-- ==== Sys2Proof/Machine/Ops.lean ====
section
/-! DEFINITION. The named operations over memories and registers: stores, the outcome of an operation, fatal entry (R316),
the reset input (R350, the only way out of `FATAL`), responses (R108), the bit packer (R131). -/

namespace Sys2Proof

/-! ## Stores: R11 `MemRead`, `MemWrite`; R66 (whole elements only) -/

/-- Element `i`, or nothing where no rule has written it. -/
def Store.read {w : Nat} : Store w → Nat → Option (BitVec w)
  | [], _ => none
  | (k, v) :: m, i => if k = i then some v else Store.read m i

/-- Write `vs` to consecutive elements from `i` on. -/
def Store.writeRange {w : Nat} (m : Store w) (i : Nat) (vs : List (BitVec w)) : Store w :=
  m.filter (fun c => c.1 < i) ++ ((List.range' i vs.length).zip vs ++ m.filter (fun c => i + vs.length ≤ c.1))

/-- Write one element. -/
def Store.write {w : Nat} (m : Store w) (i : Nat) (v : BitVec w) : Store w := m.writeRange i [v]

/-- The listed elements with an index from `i` on, below `i + n`. -/
def Store.between {w : Nat} (m : Store w) (i n : Nat) : Store w := m.filter (fun c => i ≤ c.1 && c.1 < i + n)

/-- The `n` elements from `i` on, if every one of them has a value. -/
def Store.readRange {w : Nat} (m : Store w) (i n : Nat) : Option (List (BitVec w)) :=
  if (m.between i n).map Prod.fst = List.range' i n then some ((m.between i n).map Prod.snd) else none

/-- A table that a rule regenerates from element 0; elements past the end become unspecified. -/
def Store.ofList {w : Nat} (vs : List (BitVec w)) : Store w := (List.range' 0 vs.length).zip vs

/-- Numbers as `w`-bit elements. -/
def Store.ofNats (w : Nat) (ns : List Nat) : Store w := Store.ofList (ns.map (BitVec.ofNat w))

/-- Index of element `[t][v]` of a two-dimensional table (R37 to R39). -/
def tableIndex (t v : Nat) : Nat := Config.alphaMax * t + v

/-- The first `n` elements of row `t`. -/
def Store.readRow {w : Nat} (m : Store w) (t n : Nat) : Option (List (BitVec w)) := m.readRange (tableIndex t 0) n

/-- Write the first elements of row `t`. -/
def Store.writeRow {w : Nat} (m : Store w) (t : Nat) (vs : List (BitVec w)) : Store w :=
  m.writeRange (tableIndex t 0) vs

/-- A table whose rows from 0 on are regenerated; every other element becomes unspecified. -/
def Store.ofRows (w : Nat) (rows : List (List Nat)) : Store w :=
  (rows.zipIdx.map (fun r => (List.range' (tableIndex r.2 0) r.1.length).zip (r.1.map (BitVec.ofNat w)))).flatten

/-- Elements as numbers. -/
def natsOf {w : Nat} (vs : List (BitVec w)) : List Nat := vs.map BitVec.toNat

end Sys2Proof

namespace Sys2Proof.Machine

/-- How an operation of the core ends. `raised`: a fatal fault was taken (R316), "no later line of it, and no later phase,
executes". `stop` and `refuse` are the model's own stops (93 U5 to U7). -/
inductive Res where
  | done (s : State)
  | raised (s : State)
  | stop (f : Fault)
  | refuse (r : Refusal)
  deriving DecidableEq, Repr

/-- Run `k` after an operation that completed. -/
def Res.andThen (r : Res) (k : State → Res) : Res :=
  match r with
  | .done s => k s
  | .raised s => .raised s
  | .stop f => .stop f
  | .refuse r => .refuse r

/-- Use elements read from `space`, or stop (93 U5). -/
def readOr {α : Type} (space : Space) (o : Option α) (k : α → Res) : Res :=
  match o with
  | some x => k x
  | none => .stop (.unspecifiedRead space)

/-- Check an index range of `space`, or stop (93 U6). -/
def inRange (space : Space) (ok : Bool) (k : Res) : Res := if ok then k else .stop (.indexOutOfRange space)

/-! ## Faults: entry (R310, R316), and the way out (R321, R350) -/

/-- R310: the code of a fault. -/
def HwFault.code : HwFault → BitVec 8
  | .originNotFound => 0x01#8
  | .sortStack => 0x02#8
  | .codelenRange => 0x03#8
  | .doubleClose => 0x04#8
  | .config => 0x10#8
  | .workerFail => 0x20#8
  | .unsupported => 0x30#8
  | .sinkClosed => 0x40#8
  | .badBitop => 0x41#8
  | .badState => 0x42#8
  | .reservedOp => 0x43#8

/-- R316: fatal entry. The first fault's code and block id are latched, `fatal` is set, `phase` is `FATAL`; "everything
else keeps the value it had". -/
def State.fatalEntry (s : State) (f : HwFault) : State :=
  { s with
    faultCode := if s.fatal then s.faultCode else f.code
    faultBlk := if s.fatal then s.faultBlk else s.blkId
    fatal := true
    phase := .fatal }

/-- R11 `raise`. -/
def raise (f : HwFault) (s : State) : Res := .raised (s.fatalEntry f)

/-- R350: the reset input; there is no other return from a fault (R321). `BYTES` is not touched; the messages still to
come, the responses already given and the platform's inputs are the outside world's and stay. The counter of free values
stays, so that no free value is drawn twice. -/
def State.hardReset (s : State) : State :=
  { State.reset with
    sink := { BitSink.reset with bytes := s.sink.bytes }
    inbox := s.inbox
    rsp := s.rsp
    sinkWritable := s.sinkWritable
    laneFails := s.laneFails
    freeCtr := s.freeCtr }

/-! ## Responses: R108, R295 -/

/-- R108: the response word `{rkind, rcode}`. -/
def responseWord (rkind rcode : BitVec 8) : BitVec 16 := rkind ++ rcode

/-- R11 `respond`. -/
def State.respond (s : State) (rkind rcode : BitVec 8) : State := { s with rsp := s.rsp ++ [responseWord rkind rcode] }

/-- R108 OK. -/
def State.respondOk (s : State) : State := s.respond 0x00#8 0x00#8

/-- R108 REJECT. -/
def State.respondReject (s : State) : State := s.respond 0x01#8 0x00#8

/-- R317: a local fault "answers the command with `{0x02, code}` and changes nothing". -/
def State.respondLocal (s : State) (f : HwFault) : State := s.respond 0x02#8 f.code

/-- R297, R316: answer `{0x03, STATUS.fault_code}`. -/
def State.respondFatal (s : State) : State := s.respond 0x03#8 s.faultCode

/-- What a command leaves when the operation it runs ends: a completed one has given its own response. -/
def Res.command (r : Res) : Host.Outcome State Fault Refusal :=
  match r with
  | .done s => .next s
  | .raised s => .next s.respondFatal
  | .stop f => .fault f
  | .refuse r => .refused r

/-- What an operation invoked by the sequencer or a harness leaves: "no response word is produced because no command is
executing" (95 section 2.1). -/
def Res.direct (r : Res) : Host.Outcome State Fault Refusal :=
  match r with
  | .done s => .next s
  | .raised s => .next s
  | .stop f => .fault f
  | .refuse r => .refused r

/-- R285 steps 3 to 5, for a command that is spelled right and that the hardware supports. -/
def hostCommand (stateOk : Bool) (op : State → Res) (s : State) : Host.Outcome State Fault Refusal :=
  if s.fatal then .next s.respondFatal
  else if stateOk then (op s).command
  else .next (s.respondLocal .badState)

/-- R322: "nothing executes in `FATAL`": a BitOperation or a phase operation is run only while `fatal = 0`
(log entry 9). -/
def unlessFatal (op : State → Res) (s : State) : Host.Outcome State Fault Refusal :=
  if s.fatal then .next s else (op s).direct

/-! ## The bit packer: R60, R131 -/

/-- R11 `push_byte`. -/
def BitSink.push (k : BitSink) (b : Byte) : BitSink := { k with bytes := k.bytes ++ [.byte b] }

/-- R131: `{acc[6:0], b}`. -/
def shiftIn (acc : BitVec 8) (b : Bool) : BitVec 8 := (acc <<< 1) ||| (if b then 1#8 else 0#8)

/-- R131 `putbit`. -/
def BitSink.putBit (k : BitSink) (b : Bool) : BitSink :=
  if k.nacc = 7#3 then { k with acc := 0, nacc := 0, bytes := k.bytes ++ [.byte (shiftIn k.acc b)] }
  else { k with acc := shiftIn k.acc b, nacc := k.nacc + 1 }

/-- Bits in stream order. -/
def BitSink.putBits (k : BitSink) (bs : List Bool) : BitSink := bs.foldl BitSink.putBit k

/-! ## Per-Block unspecified values: R49 -/

/-- R49, 10_state.md preamble: what block init leaves unspecified. Scalar registers take free values (log entry 6); the
memories and tables hold no value until their rule writes them (93 U5). `quadrant` and `ftab` are written by no rule of
the contract (R180 to R186). -/
def State.blockUnspecified (s : State) : State :=
  let k := 16 * s.freeCtr
  { s with
    runByte := Config.unspecified 8 k
    blockCrc := Config.unspecified 32 (k + 1)
    origPtr := Config.unspecified 24 (k + 2)
    workDone := Config.unspecified 64 (k + 3)
    workLimit := some (Config.unspecified 32 (k + 4))
    firstAttempt := Config.unspecified 1 (k + 5) == 1#1
    randomised := Config.unspecified 1 (k + 6) == 1#1
    nInUse := Config.unspecified 9 (k + 7)
    alphaSize := Config.unspecified 9 (k + 8)
    zpend := Config.unspecified 20 (k + 9)
    nMTF := Config.unspecified 20 (k + 10)
    nGroups := Config.unspecified 3 (k + 11)
    nSelectors := Config.unspecified 15 (k + 12)
    iter := Config.unspecified 3 (k + 13)
    b := [], zptr := [], szptr := [], quadrant := [], ftab := []
    inUse := [], seqToUnseq := [], unseqToSeq := [], yy := [], mtfFreq := []
    lens := [], code := [], rfreq := [], fave := [], cost := []
    selector := [], selectorMtf := [], heap := [], weight := [], parent := [], pos := []
    freeCtr := s.freeCtr + 1 }

end Sys2Proof.Machine
end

....

§ **Work order**:
Give again, word for word, every line of the listing above from the one with "def State.respondLocal (s" to the one with "def Res.command (r", both inclusive, and nothing beyond them.

§ **Answer area**:
def State.respondLocal (s : State) (f : HwFault) : State := s.respond 0x02#8 f.code

/-- R297, R316: answer `{0x03, STATUS.fault_code}`. -/
def State.respondFatal (s : State) : State := s.respond 0x03#8 s.faultCode

/-- What a command leaves when the operation it runs ends: a completed one has given its own response. -/
def Res.command (r : Res) : Host.Outcome State Fault Refusal :=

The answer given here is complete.